Cambodian Amouk Curry
Serves: 3 | Prep time: 10 minutes | Cooking time: 15 minutes | Cooking Skills: Simple
"I learnt how to make this delicious fragrant curry at the amazing Song Saa Private Island resort in Cambodia. I have placed a healthy twist to this much loved local dish." Tash x
2 cloves garlic
3 kaffir lime leaves
½ tsp galangal
1 tsp fresh turmeric
½ tbsp. rice wine vinegar
¼ tsp coconut palm sugar
For the curry:
1 tbsp coconut oil
195g sweet potato 1 cm cube
190g cauliflower florets
300g coconut milk
- In blender put all the ingredients for the paste and blend until thinly chopped. Add two tbsp. sunflower oil if it needs it to make more of a paste.

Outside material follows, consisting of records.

-- ==== Sys2Proof/Machine/Pipe.lean ====
section
/-! DEFINITION. The front pipeline (R113 to R147): a grid point's combining, phase, rate and quality, the branch state
words, the point queue, and what the end of a DAS shot updates. -/

namespace Sys2Proof.Machine

/-! ## Quarter decibels -/

/-- `floor (40 log10 x)` for a ratio, as R135 states it, held to `n`; 0 for a ratio of at most 1. -/
def quarterDb (n : Nat) (x : Rat) : Nat :=
  if x ≤ 1 then 0
  else ((List.range n).filter (fun q => 10 ^ (q + 1) * x.den ^ 40 ≤ x.num.toNat ^ 40)).length

/-- Whether 10 log10 of a ratio lies below `m` quarter decibels (R121). -/
def belowDb (x : Rat) (m : Int) : Bool :=
  if x ≤ 0 then true
  else if 0 ≤ m then decide (x.num.toNat ^ 40 < 10 ^ m.toNat * x.den ^ 40)
  else decide (x.num.toNat ^ 40 * 10 ^ (-m).toNat < x.den ^ 40)

/-! ## Branch state words (R117, R118) -/

def wordKey (set p : Nat) : Nat := set * 2 ^ 22 + p

def wordIn (l : List (Nat × BitVec 128)) (set pt : Nat) : BitVec 128 :=
  ((l.find? (fun e => e.1 == wordKey set pt)).map (·.2)).getD 0

def stateWord (p : PipePart) (set pt : Nat) : BitVec 128 := wordIn p.words set pt

/-- The word a shot finds (R120): of the branch state it was committed under. -/
def wordFor (p : PipePart) (x : Shot) (pt : Nat) : BitVec 128 :=
  if x.stateGen = p.gen then stateWord p x.toneSet pt
  else wordIn (((p.older.find? (fun e => e.1 == x.stateGen)).map (·.2)).getD []) x.toneSet pt

def putWord (p : PipePart) (set pt : Nat) (w : BitVec 128) : PipePart :=
  { p with words := (wordKey set pt, w) :: p.words.filter (fun e => e.1 != wordKey set pt),
           bad := p.bad.filter (· != wordKey set pt) }

/-- Where a port's branch state lies in DRAM (R117; log entry 12), each set's words by its number and point. -/
def branchArea (n : Port) : Nat := dramBase + Config.place (Obj.PIPELINE.DAS_SETS n).key

def branchAddr (n : Port) (set pt : Nat) : Nat := branchArea n + 16 * wordKey set pt

/-- A branch state word. -/
def branchHolder (s : State) (n : Port) (key : Nat) : Holder :=
  ⟨wordIn s.pipes[n].words (key / 2 ^ 22) (key % 2 ^ 22), s.pipes[n].bad.contains key,
    fun d x t => t.modPipe n (fun p =>
      let q := putWord p (key / 2 ^ 22) (key % 2 ^ 22) d
      if x then { q with bad := key :: q.bad } else q)⟩

def wAlign (w : BitVec 128) (b : Nat) : BitVec 5 := w.extractLsb' (48 + 5 * b) 5
def wGauge (w : BitVec 128) : BitVec 20 := w.extractLsb' 28 20
def wRate (w : BitVec 128) : BitVec 16 := w.extractLsb' 12 16
def wQ (w : BitVec 128) : BitVec 8 := w.extractLsb' 4 8
def wPrevValid (w : BitVec 128) : Bool := w.getLsbD 3
def wRateValid (w : BitVec 128) : Bool := w.getLsbD 2
def wDark (w : BitVec 128) : BitVec 2 := w.extractLsb' 0 2

def alignBits : List (BitVec 5) → Nat
  | [] => 0
  | t :: r => t.toNat + 32 * alignBits r

/-- A state word from its fields (R117). -/
def mkWord (align : List (BitVec 5)) (gauge : BitVec 20) (rate : BitVec 16) (q : Nat) (pv rv : Bool)
    (dark : Nat) : BitVec 128 :=
  BitVec.ofNat 128 (alignBits align * 2 ^ 48 + gauge.toNat * 2 ^ 28 + rate.toNat * 2 ^ 12 + q % 256 * 16 +
    bit8 pv 3 + bit8 rv 2 + dark % 4)

/-- A word with PREV_VALID and RATE_VALID clear (R120, R126). -/
def clearValid (w : BitVec 128) : BitVec 128 := w &&& ~~~(12#128)

/-- A set's words with PREV_VALID and RATE_VALID clear (R120, R126). -/
def clearSet (set : Nat) (l : List (Nat × BitVec 128)) : List (Nat × BitVec 128) :=
  l.map (fun e => if e.1 / 2 ^ 22 = set then (e.1, clearValid e.2) else e)

/-! ## Combining (R121 to R125) -/

/-- The noise power of a branch at the step in force for its input (R124). -/
def noiseOf (s : State) (n : Port) (x : Shot) (b : Nat) : Rat :=
  let st := if b % 2 = 0 then x.stepX else x.stepY
  let floor := Config.noiseFloor (fromLe (slice (s.blob (Obj.RX_TRIMS.NOISE n)) (4 * (b % 2 * 8 + st)) 4)) x.toneSet
  if x.cfg.noiseSrc = 1 then floor
  else ((s.pipes[n].noise.find? (fun e => e.1 == b * 8 + st)).map (·.2)).getD floor

/-- A branch at a grid point: its number, value, noise, SNR and stored alignment. -/
structure BranchVal where
  b : Nat
  z : Cx
  noise : Rat
  snr : Rat
  theta : BitVec 5
  used : Bool
deriving DecidableEq, Repr

/-- snr_b; 0 for a branch without noise power (log entry 113). -/
def snrOf (z : Cx) (noise : Rat) : Rat := if noise ≤ 0 then 0 else max (cPower z / noise - 1) 0

/-- The branches of a shot at a grid point, with the values stage 3 gives them (R116) and whether they are included (R113, R121). -/
def branchVals (s : State) (n : Port) (x : Shot) (w : BitVec 128) (p : Nat) : List BranchVal :=
  x.branches.map (fun b =>
    let z := gridValue x (s.u Obj.IDENTITY.SILICON) p b
    let nz := noiseOf s n x b
    let snr := snrOf z nz
    ⟨b, z, nz, snr, wAlign w b, x.cfg.branchMask.getLsbD b && !suspectAt x p b && !belowDb snr x.cfg.branchMin⟩)

/-- The weight of a branch (R122); 0 for one without noise power (log entry 113). -/
def weightOf (v : BranchVal) : Rat := narrow (sqrtQ (cPower v.z) / v.noise)

/-- The combined value of R122: the weighted sum of the branches, each turned by its alignment, over the sum of the weights. -/
def combined (l : List BranchVal) (theta : BranchVal → BitVec 5) : Cx :=
  let u := l.filter (·.used)
  cNarrow (cScale (1 / (u.map weightOf).sum)
    (cSum (u.map (fun v => cScale (weightOf v) (cMul v.z (phasor (((theta v).toNat : Rat) / 32)))))))

/-- The included branch with the largest SNR, the first of equals (R125). -/
def strongest (l : List BranchVal) : Option BranchVal :=
  (l.filter (·.used)).foldl (fun m v => match m with
    | none => some v
    | some w => if w.snr < v.snr then some v else some w) none

/-- The alignment of shot 1 of a relearn (R125), to the nearest of 32 steps, a tie upward (log entry 116). -/
def learnAlign (l : List BranchVal) (v : BranchVal) : BitVec 5 :=
  match strongest l with
  | none => v.theta
  | some m => BitVec.ofInt 5 (((arg20 (cMul v.z (cConj m.z))).toInt + 2 ^ 14) / 2 ^ 15)

/-- The averaging shift of shot j of a relearn (R125). -/
def shiftOf (x : Shot) : Nat :=
  if x.relearn ≤ 8 then min 1 x.cfg.alignShift
  else if x.relearn ≤ 16 then min 2 x.cfg.alignShift
  else if x.relearn ≤ 24 then min 3 x.cfg.alignShift
  else x.cfg.alignShift

/-- The update of one branch's alignment (R123), `draw` numbering the random draw of its stochastic rounding. -/
def moveAlign (cOld : Cx) (shift draw : Nat) (v : BranchVal) : BitVec 5 :=
  let d : BitVec 20 := arg20 (cMul (cMul v.z (phasor ((v.theta.toNat : Rat) / 32))) (cConj cOld))
  let den : Int := 2 ^ (shift + 15)
  let up : Int := if Config.random draw % den.toNat < (d.toInt % den).toNat then 1 else 0
  v.theta - BitVec.ofInt 5 (d.toInt / den + up)

/-- The alignments after the point, by branch number; a branch that is not included keeps its own. -/
def newAligns (w : BitVec 128) (l : List BranchVal) (f : Nat → BranchVal → BitVec 5) : List (BitVec 5) :=
  (List.range 16).map (fun b =>
    match l.find? (fun v => v.b == b && v.used) with
    | some v => f b v
    | none => wAlign w b)

/-! ## Words (R127 to R136) -/

def recAt (l : List GridRec) (p : Nat) : Option GridRec := l.find? (fun r => r.p == p)
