/-- A stall's pitches move to a spare, which loads (R199 steps 1 to 3). -/
def State.startMove (s : State) (t spare : StallId) : State :=
  let x := s.stalls[t]
  let ks := x.pitches
  let g := x.slot.getD 0
  let u := s.modStall t (fun y => { y.aborted with pitches := [], moveTo := some spare })
  let u := (u.give spare g ks).modStall spare (fun y => { y with moveFrom := some t, held := [], reload := x.reload })
  let u := { u with stalls := u.stalls.map (fun (y : Stall) =>
    if y.replacing && y.moveFrom == some t then { y with moveFrom := some spare } else y) }
  let u := ks.foldl (fun v k => ((v.abandon k).modPitch k (fun y =>
    { y with migrated := true, sinceMove := some 0 })).setBit (Obj.PITCH.PFLAGS k) Bit.PITCH.PFLAGS.MIGRATED) u
  (u.setStall spare .loading).bump Obj.ARRAY.MIGRATIONS

/-- A day book entry about a stall. -/
def State.stallEvent (s : State) (cls : Nat) (t : StallId) : State :=
  s.log { cls := cls, sub := 6, inst := t, index := 0x5010 + t, osub := 1, detail := stallCode s.stalls[t].state }

/-- FATAL_FAULT (R199 to R201): the stall's pitches migrate, or are halted. -/
def State.fatalFault (s : State) (t : StallId) : State :=
  let u := s.modStall t Stall.aborted
  if s.stalls[t].pitches.isEmpty then u
  else match firstSpare s with
    | some p => if secondMove s t then u.haltStall t else u.startMove t p
    | none => (u.haltStall t).stallEvent 5 t

/-- The migration of a SLOW stall (R195, R200). -/
def State.slowMove (s : State) (t : StallId) : State :=
  if secondMove s t then
    let u := s.stalls[t].pitches.foldl (fun v k => v.setBit (Obj.PITCH.PFLAGS k) Bit.PITCH.PFLAGS.OVERLOAD) s
    let u := u.modStall t (fun x => { x with overload := true, slow := false })
    (u.setBit (Obj.STALL.FLAGS t) Bit.STALL.FLAGS.OVERLOAD).arrayFlags
  else match firstSpare s with
    | some p => s.startMove t p
    | none => s.setBit Obj.ARRAY.FLAGS Bit.ARRAY.FLAGS.SPARE_NONE

/-- The program, state regions, parameter blocks and descriptor slots of one stall copied to another (R199 step 3). -/
def State.copyStall (s : State) (a b : StallId) (stateLen : Nat) : State :=
  let t := s.copyWords (stallProg a) (stallProg b) stallProgBytes
  let t := t.copyWords (stallData a) (stallData b) (min 195328 (ceilDiv stateLen 16 * 16))
  t.copyWords (stallData a + 0x2FB00) (stallData b + 0x2FB00) 0x500

def stateBytesOf (s : State) (img : List Byte) (ks : List (Fin 192)) : Nat := (ks.map (fun k => pitchState s img k)).sum

/-- MIGRATION_COPY_END (R199 steps 4 and 5): the spare enters SERVICE at ENTRY_RESUME, and the old stall goes to TEST. -/
def execMigrationCopyEnd (t : StallId) (s : State) : Result :=
  let x := s.stalls[t]
  .next (match x.moveFrom, x.replacing with
  | some a, false =>
    let img := s.imageAt t (x.slot.getD 0)
    let u := s.copyStall a t (stateBytesOf s img x.pitches)
    let u := (u.enterService t img true).modStall t (fun y => { y with reload := x.reload })
    (u.vacate a).setStall a .test
  | _, _ => s)

/-- STL_TEST_END (R199 step 5): the stall becomes a spare, or FAILED with a day book entry. -/
def execStlTestEnd (t : StallId) (pass : Bool) (s : State) : Result :=
  let u := s.put (Obj.STALL.TEST_RESULT t) (if pass then 1 else 2)
  .next (if s.stalls[t].state = .test ∨ s.stalls[t].state = .spare then
    if pass then u.setStall t .spare else (u.setStall t .failed).stallEvent 5 t
  else s)

/-- Whether a stall hosts pitches that wait, halted, for the host (R200). -/
def hostsHalted (s : State) (t : StallId) : Bool := s.stalls[t].pitches.any (fun k => s.pitches[k].halted)

/-- A stall whose pitches are halted stays HALTED under its new image (R200). -/
def State.keepHalted (s : State) (t : StallId) : State := if hostsHalted s t then s.setStall t .halted else s

/-- The next offer of a stall's pitches is their first after a migration or replacement (R193). -/
def State.markMoved (s : State) (ks : List (Fin 192)) : State :=
  ks.foldl (fun v k => (v.modPitch k (fun y => { y with migrated := true })).setBit
    (Obj.PITCH.PFLAGS k) Bit.PITCH.PFLAGS.MIGRATED) s

/-- A stall reloads in place (R207 step 4). -/
def State.reloadInPlace (s : State) (t : StallId) : State :=
  (((s.modStall t (fun x => { x with reload := false, replacing := true })).markMoved s.stalls[t].pitches)).setStall t .loading

/-- The new image of a slot in use is loaded beside each of its stalls (R207 steps 1 and 4); with no spare free a halted stall, which has no
next DONE, reloads at once. -/
def State.startReplacement (s : State) (g : Fin 16) : State :=
  (List.finRange 132).foldl (fun u t =>
    if u.stalls[t].slot = some g ∧ ¬ u.stalls[t].pitches.isEmpty then
      match firstSpare u with
      | some p =>
        let v := u.modStall p (fun y => { y with moveFrom := some t, replacing := true, ready := false, slot := some g })
        v.setStall p .loading
      | none => if u.stalls[t].state = .halted then u.reloadInPlace t else u.modStall t (fun y => { y with reload := true })
    else u) s

/-- The pitches of a replaced stall move to the spare that holds the new image (R207 steps 2 and 3). -/
def State.finishReplacement (s : State) (p a : StallId) : State :=
  let g := s.stalls[p].slot.getD 0
  let img := s.programs[g].image
  let old := s.programs[g].old
  let resume := stateId img == stateId old
  let ks := s.stalls[a].pitches
  let u := if resume then s.copyWords (stallData a) (stallData p) (min 195328 (ceilDiv (stateBytesOf s img ks) 16 * 16)) else s
  let u := u.placeWords (stallProg p) (programBytes img)
  let u := u.modStall a (fun y => { y.aborted with pitches := [] })
  let u := (u.give p g ks).modStall p (fun y => { y with held := [] })
  let u := (ks.foldl (fun v k => v.abandon k) u).markMoved ks
  (((u.enterService p img resume).keepHalted p).vacate a).placedCheck g

/-- The deliveries a stall's unread descriptors stand for, with their local pitches (R193). -/
def unreadOffers (s : State) (t : StallId) : List (Nat × Nat) :=
  s.stalls[t].inq.map (fun i =>
    (fromLe (s.load (stallData t + descriptorAddr i + 60) 1), fromLe (s.load (stallData t + descriptorAddr i + 48) 4)))

/-- Of a stall's offers, those that its program has read are lost with its registers; the unread and the held ones stay (R207 step 4). -/
def State.keepUnread (s : State) (t : StallId) : State :=
  (s.stalls[t].pitches.zipIdx).foldl (fun u e =>
    let stays := fun (v : BitVec 32) => (unreadOffers s t).contains (e.2, v.toNat) || s.stalls[t].held.any (fun h => h.1 == e.1 && h.2.1 == v)
    let w := u.modPitch e.1 (fun x => { x with offers := x.offers.filter stays })
    w.put (Obj.PITCH.LAG e.1) w.pitches[e.1].offers.length) s

/-- PROGRAM_LOAD_END (R207): the image is on the spare, whose pitches move at the next completed delivery; or on the stall that reloads in
place, which starts again. -/
def execProgramLoadEnd (t : StallId) (s : State) : Result :=
  let x := s.stalls[t]
  .next (if x.state = .loading ∧ x.replacing ∧ x.moveFrom.isSome then s.modStall t (fun y => { y with ready := true })
  else if x.state = .loading ∧ x.replacing then
    let g := x.slot.getD 0
    let img := s.programs[g].image
    let resume := stateId img == stateId s.programs[g].old
    let u := (s.keepUnread t).placeWords (stallProg t) (programBytes img)
    ((u.enterService t img resume).keepHalted t).placedCheck g
  else s)

/-- A stall that must reload in place halts at its DONE (R207 step 4). -/
def State.reloadAtDone (s : State) (t : StallId) : State :=
  if s.stalls[t].reload then s.reloadInPlace t else s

- In a deep frying pan put the coconut oil and leave to melt. Add the paste and cook for 2 minutes till the spices cook off.
- Add the sweet potato and cover them with the paste. Add the coconut milk and leave to boil for 6 minutes.
- Add the cauliflower and leave for another 3 minutes until all veg are soft. Add the fresh coriander and stir through.
- Take off the heat and serve by itself or with brown rice.